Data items

/-- The checks of a layout record, number `n` at image offset `o` (R313, R331). -/
def layoutCheck (img : List Byte) (g : SigMap) (n : Nat) (r : List Byte) (o : Nat) : Check :=
  let l := g.layouts.get {} n
  let (ro, run) := runBytes img r
  let ds := descRun l.count run ro
  let p := g.profile l
  let tail := if l.secured then p.fvLen + p.tagLen else 0
  let room := l.mlen - tail
  let xl := l.kind == 1 && bits l.target 14 2 == 2
  firstFail [
    imgNeed (decide (le r 0 4 < 2 ^ 17) && decide (le r 0 4 + l.count ≤ g.entries)) o,
    imgNeed (inRange l.count 1 4096 && descSum l.count run == l.count) (o + 4),
    imgNeed (decide (l.kind ≤ 3)) (o + 6),
    descChecks l.count run ro,
    firstFail (ds.map fun d => imgNeed (d.2.pack == (l.kind != 0)) (min (o + 6) d.1)),
    imgNeed (decide (le r 7 1 < 32) && (!l.secured || l.kind == 1 || (l.kind == 0 && !(namedBy g n).isEmpty)) &&
      (l.kind != 0 || (!l.replace && l.cls == 0))) (o + 7),
    imgNeed (l.kind != 0 || l.fill == 0) (o + 8),
    imgNeed (if l.secured then decide (l.profile ≤ 63) && (g.profiles.find l.profile).isSome else l.profile == 0) (o + 9),
    imgNeed (mlenFits l && (l.kind != 1 || decide (tail ≤ l.mlen))) (o + 10),
    firstFail (if l.kind = 0 then []
      else ds.map fun d => imgNeed (d.2.positions.all fun b => decide (b < 8 * room)) (min (o + 10) (d.1 + 12))),
    imgNeed (if l.secured then decide (le r 12 4 < 2 ^ 17) else le r 12 4 == 0) (o + 12),
    match targetBad l with
    | some k => imgNeed false (o + k)
    | none => none,
    imgNeed (if l.kind = 1 then decide (l.id < if bit l.target 13 then 2 ^ 29 else 2 ^ 11)
      else if l.kind = 2 then decide (l.id < 1024) && (g.templates.find l.id).isSome else l.id == 0) (o + 20),
    imgNeed (xl || l.af == 0) (o + 24), imgNeed (xl || l.sdt == 0) (o + 28), imgNeed (xl || l.vcid == 0) (o + 29),
    imgNeed (l.divLayout == 0xFFFF || (l.kind != 1 && l.divLayout == 0) ||
      (l.kind == 1 && (match g.layouts.find l.divLayout with
        | some d => d.kind == 1
        | none => false))) (o + 30)]

/-- The checks of a trigger record (R316). -/
def trigCheck (g : SigMap) (r : List Byte) (o : Nat) : Check :=
  let x := trigRec r
  firstFail [imgNeed (g.layouts.find x.layout).isSome o, imgNeed (decide (le r 2 1 < 16)) (o + 2),
    imgNeed (!x.periodic || decide (x.timeTrig < 32)) (o + 3), imgNeed (decide (1 ≤ x.divider)) (o + 4),
    imgNeed (decide (x.phase < x.divider)) (o + 6), imgZeros r 10 6 |>.map fun _ => .invalid (2 ^ 30 + o + 10)]

/-- The check of an R123 word at an image offset: its layout is a receive layout of the same `SECURED`. -/
def wordCheck (g : SigMap) (w o : Nat) : Check :=
  imgNeed (bits w 14 16 == 0 && (!bit w 31 || (match g.layouts.find (bits w 0 14) with
    | some l => l.kind == 0 && l.secured == bit w 30
    | none => false))) o

/-- The checks of the records of one section, by type (R330, R331). -/
def recordCheck (img : List Byte) (g : SigMap) (typ n : Nat) (r : List Byte) (o : Nat) : Check :=
  match typ with
  | 2 => layoutCheck img g n r o
  | 3 => trigCheck g r o
  | 4 => firstFail [imgNeed (decide (le r 0 1 ≤ 31)) o, imgNeed (le r 1 1 == 0) (o + 1),
      imgNeed (decide (le r 2 2 ≤ 0x7FF)) (o + 2), wordCheck g (le r 4 4) (o + 4)]
  | 5 => firstFail [imgNeed (decide (le r 0 1 ≤ 31)) o, imgNeed (le r 1 3 == 0) (o + 1),
      imgNeed (decide (le r 4 4 < 2 ^ 29)) (o + 4), wordCheck g (le r 8 4) (o + 8)]
  | 6 => firstFail [imgNeed (decide (le r 0 2 ≤ 4095)) o, imgNeed (le r 2 2 == 0) (o + 2),
      imgNeed (!bit (le r 4 2) 14 && (!bit (le r 4 2) 15 || (match g.layouts.find (bits (le r 4 2) 0 14) with
        | some l => l.kind == 0 && !l.secured
        | none => false))) (o + 4),
      imgNeed (le r 8 4 == 0) (o + 8)]
  | 7 => firstFail [imgNeed (inRange (le r 0 1) 14 120) o, imgNeed (decide (le r 1 1 < 4)) (o + 1),
      imgNeed (le r 2 6 == 0) (o + 2)]
  | 8 => firstFail [imgNeed (inRange (le r 2 1) 4 16) (o + 2), imgNeed (inRange (le r 3 1) 1 8) (o + 3),
      imgNeed (inRange (le r 4 4) 1 (min (2 ^ (8 * le r 3 1) - 1) (2 ^ 32 - 1))) (o + 4), imgNeed (le r 9 7 == 0) (o + 9)]
  | 9 => firstFail [imgNeed (bits (le r 0 4) 17 13 == 0) o, imgNeed (le r 6 2 == 0) (o + 6)]
  | _ => none

/-- The part of a record that may not repeat in its section (R331). -/
def recordKey (typ : Nat) (r : List Byte) : Option (List Byte) :=
  if typ = 4 then some (field r 0 4) else if typ = 5 then some (field r 0 8) else if typ = 6 then some (field r 0 2)
  else none

/-- The records of a section in order; a repeated key is the fault of the later record (R331). -/
def recordChecks (img : List Byte) (g : SigMap) (typ : Nat) (seen : List (List Byte)) (n : Nat) :
    List (Nat × List Byte) → Check
  | [] => none
  | (o, r) :: rest =>
    match recordCheck img g typ n r o with
    | some x => some x
    | none => match recordKey typ r with
      | none => recordChecks img g typ seen (n + 1) rest
      | some k => if seen.contains k then imgNeed false o else recordChecks img g typ (k :: seen) (n + 1) rest

/-- One directory entry: its type is new, its length fits its count, it lies within the image and apart from the
earlier sections (R330, R331). -/
def dirCheck (img : List Byte) (k : Nat) : Check :=
  let o := 32 + 16 * k
  if le img 3 1 ≤ k then imgZeros img o 16
  else
    let typ := le img o 1
    let off := le img (o + 8) 4
    let len := le img (o + 12) 4
    let before := List.range k
    firstFail [imgNeed (inRange typ 1 9 && !(before.any fun j => le img (32 + 16 * j) 1 == typ)) o, imgZeros img (o + 1) 3,
      imgNeed (len == le img (o + 4) 4 * secSize typ) (o + 4),
      imgNeed (decide (off + len ≤ le img 4 4)) (o + 8),
      firstFail (before.map fun j =>
        let a := le img (40 + 16 * j) 4
        imgNeed (decide (a + le img (44 + 16 * j) 4 ≤ off) || decide (off + len ≤ a)) (40 + 16 * j))]

/-- The capacities of R31 for an image. -/
def imgRoom (g : SigMap) : Bool :=
  decide (g.entries ≤ 131072) && decide (g.layouts.cells.length ≤ 16384) && decide (g.triggers.cells.length ≤ 4096) &&
    decide (g.hashed.cells.length ≤ 16384) && decide (g.templates.cells.length ≤ 1024) &&
    decide (g.profiles.cells.length ≤ 64) && decide (g.slots.cells.length ≤ 131072)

Directions for this task
Gather up every line in the data above that contains the word "none", copying each one.

Answer for the task
    | none => none,
        | none => false))) (o + 30)]
    | none => false))) o
        | none => false))) (o + 4),
  | _ => none
  else none
  | [] => none
    | none => match recordKey typ r with
      | none => recordChecks img g typ seen (n + 1) rest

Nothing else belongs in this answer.